== Your objective ==
Beginning with the first line of the material, set down each line exactly as written, up to and including the line with "match bankRefuses s p i with".

Record set section start

-- ==== Sys2Proof/Machine/Serve.lean ====
section
/-! DEFINITION. What the local port and the I/O die do with the packets that reach them (R122, R125, R127, R179,
R191, R332): the services of VN1 and VN3, and the responses of VN2. -/

namespace Sys2Proof.Machine

/-- The packet that a pavilion serves next on a virtual network. -/
def nextPacket (s : State) (p vn : Nat) : Option Packet :=
  (look [] s.net.inbox p).find? fun pk => pk.vn.toNat == vn

/-- Removes a packet from a pavilion's inbox. -/
def takeInbox (p : Nat) (pk : Packet) (s : State) : State :=
  { s with net := { s.net with inbox := upd [] s.net.inbox p ((look [] s.net.inbox p).erase pk) } }

/-- A pavilion serves its next packet if it has the opcode: a packet marked bad is discarded and answered `INTERNAL`
(R122). The NI of a fenced die completes the transfers it has begun, those of the packets delivered to it (R130). -/
def serve (p op vn : Nat) (f : Packet → State → State) (s : State) : State :=
  match nextPacket s p vn with
  | some pk =>
    if pkOpcode pk.head ≠ op then s
    else if pk.bad then replyStatus p ccInternal pk.head (takeInbox p pk s)
    else f pk (takeInbox p pk s)
  | none => s

/-! Bank memory (R179, R191, R302). -/

/-- Reads `n` codewords from `i` up; the code of the first that fails stops it. -/
def readCws (p : Nat) : Nat → Nat → State → List (BitVec 64) × Option Nat × State
  | 0, _, s => ([], none, s)
  | n + 1, i, s =>
    match bankRefuses s p i with
    | some c => ([], some c, s)
    | none =>
      let (e, s1) := bankRead p i 3 s
      if e.cls == .bad then ([], some ccUePoison, s1)
      else
        let (ws, c, s2) := readCws p n (i + 1) s1
        (BitVec.ofNat 64 e.data :: ws, c, s2)

/-- BANK_RD at a pavilion. -/
def bankRdService (p : Nat) (pk : Packet) (s : State) : State :=
  match readCws p (pkCount pk.head) (pkAddr pk.head) s with
  | (_, some c, s1) => replyStatus p c pk.head s1
  | (ws, none, s1) => reply p 8 0 ws pk.head s1

/-- The bank of the BANK_RD or BANK_WR that a pavilion serves next has no cycle free for it (R176). -/
def bankBusy (s : State) (p : Nat) : Bool :=
  (nextPacket s p 1).any fun pk => (packetBank pk).any fun b => !bankGrants s p b (packetRank s pk)

/-- A packet's access takes a bank cycle (R176). -/
def packetCycle (p : Nat) (pk : Packet) (s : State) : State :=
  takeFor p (pkAddr pk.head / 1024) (packetRank s pk) s

/-- BANK_RD_REQUEST (R125): served once its bank has a free cycle. -/
def execBankRdRequest (p : Pav) (s : State) : Res :=
  whenever (!bankBusy s p.toNat) s
    (serve p.toNat 1 1 (fun pk x => bankRdService p.toNat pk (packetCycle p.toNat pk x)) s)

/-- BANK_WR at a pavilion. -/
def bankWrService (p : Nat) (pk : Packet) (s : State) : State :=
  match hostWrite p pk.data (pkAddr pk.head) s with
  | (_, some c, s1) => replyStatus p c pk.head s1
  | (_, none, s1) => reply p 9 0 [] pk.head s1

/-- The BANK_WR that a pavilion serves next waits for a free cycle (R192). -/
def wrWaits (s : State) (p : Nat) (same : Bool) : Bool :=
  (nextPacket s p 1).any fun pk => pkOpcode pk.head == 2 && hostWaits s p pk.data.length (pkAddr pk.head) same

/-- BANK_WR_REQUEST (R125): held at the NI during Easy (R86), for a scheduled write of its codeword (R192), and until its
bank has a free cycle (R176). -/
def execBankWrRequest (p : Pav) (same : Bool) (s : State) : Res :=
  whenever (s.cox.st != .easy && !wrWaits s p.toNat same && !bankBusy s p.toNat) s
    (serve p.toNat 2 1 (fun pk x => bankWrService p.toNat pk (packetCycle p.toNat pk x)) s)

/-! Registers (R125, R544). -/

/-- The register that a packet names: a word index within the PAV block. -/
def pkReg (p : Nat) (pk : Packet) : Nat := pavA p + 4 * (pkAddr pk.head % 16384)

/-- REG_RD at a pavilion. -/
def regRdService (p : Nat) (pk : Packet) (s : State) : State :=
  let a := pkReg p pk
  reply p 8 0 [(readReg s a).setWidth 64] pk.head (readEffects a 15 s)

/-- REG_RD (R125). -/
def execRegRd (p : Pav) (s : State) : Res := .next (serve p.toNat 3 1 (regRdService p.toNat) s)

/-- REG_WR at a pavilion. -/
def regWrService (p : Nat) (pk : Packet) (s : State) : State :=
  reply p 9 0 [] pk.head (writePlain (pkReg p pk) ((pk.data.headD 0).setWidth 32) s)

/-- REG_WR (R125). -/
def execRegWr (p : Pav) (s : State) : Res := .next (serve p.toNat 4 1 (regWrService p.toNat) s)

/-! Messages (R332). -/

/-- The message that an engine has sent and whose answer has not come: the engine is the packet's tag. -/
def sentBy (s : State) (e : Nat) : Option Msg :=
  (look [] s.dsp.engines e).findSome? fun o => (msgOf s o).filter fun m => m.stage == 2

/-- The first decision of a port and instance that waits for a message has one (R333). -/
def settleWait (k : Nat) : List Decision → List Decision
  | [] => []
  | d :: ds =>
    if piKey d.port.toNat d.inst.toNat = k ∧ d.wait ∧ !d.land then { d with land := true } :: ds
    else d :: settleWait k ds

/-- Stages a message beside its port: a free credit is spent at the NI (R330, R332). -/
def stageMsg (m : Msg) (s : State) : State :=
  let k := msgKey m
  let s1 := setMsg { m with stage := 3 } s
  setCredits k (niCredits s1 k - 1)
    { s1 with dsp := { s1.dsp with decided := settleWait k s1.dsp.decided,
                                   staged := upd [] s1.dsp.staged k (look [] s1.dsp.staged k ++ [m.order]) } }

/-- DELIVER at a pavilion: it stages the message of the engine that sent it. -/
def deliverService (p : Nat) (pk : Packet) (s : State) : State :=
  match (if pkSrcPos pk.head = position s ∧ pkSrcIo pk.head then sentBy s (pkTag pk.head) else none) with
  | some m =>
    if m.port.toNat = pkAddr pk.head then reply p 9 0 [] pk.head (stageMsg m s)
    else replyStatus p ccPortClosed pk.head s
  | none => replyStatus p ccPortClosed pk.head s

/-- DELIVER (R332). -/
def execDeliver (p : Pav) (s : State) : Res := .next (serve p.toNat 5 1 (deliverService p.toNat) s)

/-! Responses (R122, R125). -/

/-- The VN2 packet that a requester takes next. -/
def nextReply (s : State) (io : Bool) (p : Nat) : Option Packet :=
  if io then s.net.ioIn.find? fun pk => pk.vn == 2 else nextPacket s p 2

/-- Takes a response from where it waits. -/
def takeReply (io : Bool) (p : Nat) (pk : Packet) (s : State) : State :=
  if io then { s with net := { s.net with ioIn := s.net.ioIn.erase pk } } else takeInbox p pk s

/-- An engine is free again for its next slot (R332). -/
def freeEngine (e : Nat) (s : State) : State :=
  let os := (look [] s.dsp.engines e).filter fun o => match msgOf s o with
    | some m => m.stage == 1
    | none => false
  { s with dsp := { s.dsp with engines := upd [] s.dsp.engines e os } }

/-- The message of an engine whose DELIVER was answered with a code other than an acknowledgement ends with it. -/
def engineFails (e code detail : Nat) (s : State) : State :=
  match (look [] s.dsp.engines e).findSome? fun o => (msgOf s o).filter fun m => m.stage != 1 with
  | some m => cancelMsg code detail s m
  | none => s

/-- A response completes its requester's tag (R125): the I/O die's tags 0 to 63 are its message engines. -/
def respond (op : Nat) (io : Bool) (p : Nat) (s : State) : State :=
  match nextReply s io p with
  | some pk =>
    if pkOpcode pk.head ≠ op then s
    else
      let s1 := takeReply io p pk s
      let code := if pk.bad then ccInternal else if op = 0xA then pkAddr pk.head % 256 else ccDone
      let detail := if code = ccInternal then 1 else 0
      let tag := pkTag pk.head
      let data := if pk.bad then [] else pk.data
      let s2 := emit (.tagDone io (BitVec.ofNat 7 p) (BitVec.ofNat 10 tag) (BitVec.ofNat 8 code) data)
        (iff (!io) (setOwed p (look 0 s1.net.owed p - 1)) s1)
      if io && decide (tag < 64) then freeEngine tag (iff (code != ccDone) (engineFails tag code detail) s2) else s2
  | none => s

/-- RESP_DATA (R125). -/
def execRespData (io : Bool) (p : Pav) (s : State) : Res := .next (respond 8 io p.toNat s)
/-- RESP_ACK (R125). -/
def execRespAck (io : Bool) (p : Pav) (s : State) : Res := .next (respond 9 io p.toNat s)
/-- RESP_STATUS (R125). -/
def execRespStatus (io : Bool) (p : Pav) (s : State) : Res := .next (respond 0xA io p.toNat s)

/-! Configuration and management (R125, R127, R128). -/

/-- Writes a configuration word of a frame: a type 3 frame of a RECONF pavilion goes to the shadow maps (R373). -/
def writeCfgWord (k : Nat) (shadow : Bool) (d : BitVec 64) (s : State) : State :=
  if shadow then { s with shadow := upd 0 s.shadow k (encode72 d) } else setCfg k d s

/-- CFG_WR at a pavilion: `addr` and `word` name the first configuration word. They come as operands of the command, since
R125 gives the head's 16-bit address field no meaning for CFG_WR and CFG_RD (DESIGN CHOICE, notes/assumptions/82.md). -/
def cfgWrService (p : Nat) (addr : BitVec 32) (word : Nat) (pk : Packet) (s : State) : State :=
  if framePav addr ≠ p then replyStatus p ccOutOfRegion pk.head s
  else
    let sh := frameType addr == 3 && portState s p == .reconf
    let s1 := (pk.data.zipIdx).foldl (fun x e =>
      if word + e.2 < 512 then writeCfgWord (cfgKey (addr.toNat / 128) (word + e.2)) sh e.1 x else x) s
    reply p 9 0 [] pk.head s1

/-- CFG_WR (R125). -/
def execCfgWr (p : Pav) (addr : BitVec 32) (word : BitVec 9) (s : State) : Res :=
  .next (serve p.toNat 0xC 3 (cfgWrService p.toNat addr word.toNat) s)

/-- CFG_RD at a pavilion: `n` + 1 words from `word` up. -/
def cfgRdService (p : Nat) (addr : BitVec 32) (word n : Nat) (pk : Packet) (s : State) : State :=
  if framePav addr ≠ p then replyStatus p ccOutOfRegion pk.head s
  else
    let ws := (List.range (n + 1)).map fun i =>
      if word + i < 512 then BitVec.ofNat 64 (cfgData s (cfgKey (addr.toNat / 128) (word + i))) else 0
    reply p 8 0 ws pk.head s

/-- CFG_RD (R125). -/
def execCfgRd (p : Pav) (addr : BitVec 32) (word : BitVec 9) (n : BitVec 2) (s : State) : Res :=
  .next (serve p.toNat 0xD 3 (cfgRdService p.toNat addr word.toNat n.toNat) s)

/-- The I/O die takes its oldest MGMT packet and acknowledges it (R125): a credit of this package's NI enters the matching
store (R330); a landing has completed its message already (R333). -/
def takeNotice (s : State) : State :=
  match s.net.ioIn.find? fun pk => pk.vn == 3 with
  | some pk =>
    let s1 := ioAnswer 9 0 pk.head { s with net := { s.net with ioIn := s.net.ioIn.erase pk } }
    let d := pk.data.headD 0
    let k := piKey (bits d 0 12) (bits d 12 1)
    iff (noticeOf s (fun _ => true) pk && d.getLsbD 13) (setUnclaimed k (unclaimed s1 k + 1)) s1
  | none => s

/-- MGMT (R125). -/
def execMgmt (s : State) : Res := .next (takeNotice s)

end Sys2Proof.Machine
end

Record set section end

== Task response ==
-- ==== Sys2Proof/Machine/Serve.lean ====
section
/-! DEFINITION. What the local port and the I/O die do with the packets that reach them (R122, R125, R127, R179,
R191, R332): the services of VN1 and VN3, and the responses of VN2. -/

namespace Sys2Proof.Machine

/-- The packet that a pavilion serves next on a virtual network. -/
def nextPacket (s : State) (p vn : Nat) : Option Packet :=
  (look [] s.net.inbox p).find? fun pk => pk.vn.toNat == vn

/-- Removes a packet from a pavilion's inbox. -/
def takeInbox (p : Nat) (pk : Packet) (s : State) : State :=
  { s with net := { s.net with inbox := upd [] s.net.inbox p ((look [] s.net.inbox p).erase pk) } }

/-- A pavilion serves its next packet if it has the opcode: a packet marked bad is discarded and answered `INTERNAL`
(R122). The NI of a fenced die completes the transfers it has begun, those of the packets delivered to it (R130). -/
def serve (p op vn : Nat) (f : Packet → State → State) (s : State) : State :=
  match nextPacket s p vn with
  | some pk =>
    if pkOpcode pk.head ≠ op then s
    else if pk.bad then replyStatus p ccInternal pk.head (takeInbox p pk s)
    else f pk (takeInbox p pk s)
  | none => s

/-! Bank memory (R179, R191, R302). -/

/-- Reads `n` codewords from `i` up; the code of the first that fails stops it. -/
def readCws (p : Nat) : Nat → Nat → State → List (BitVec 64) × Option Nat × State
  | 0, _, s => ([], none, s)
  | n + 1, i, s =>
    match bankRefuses s p i with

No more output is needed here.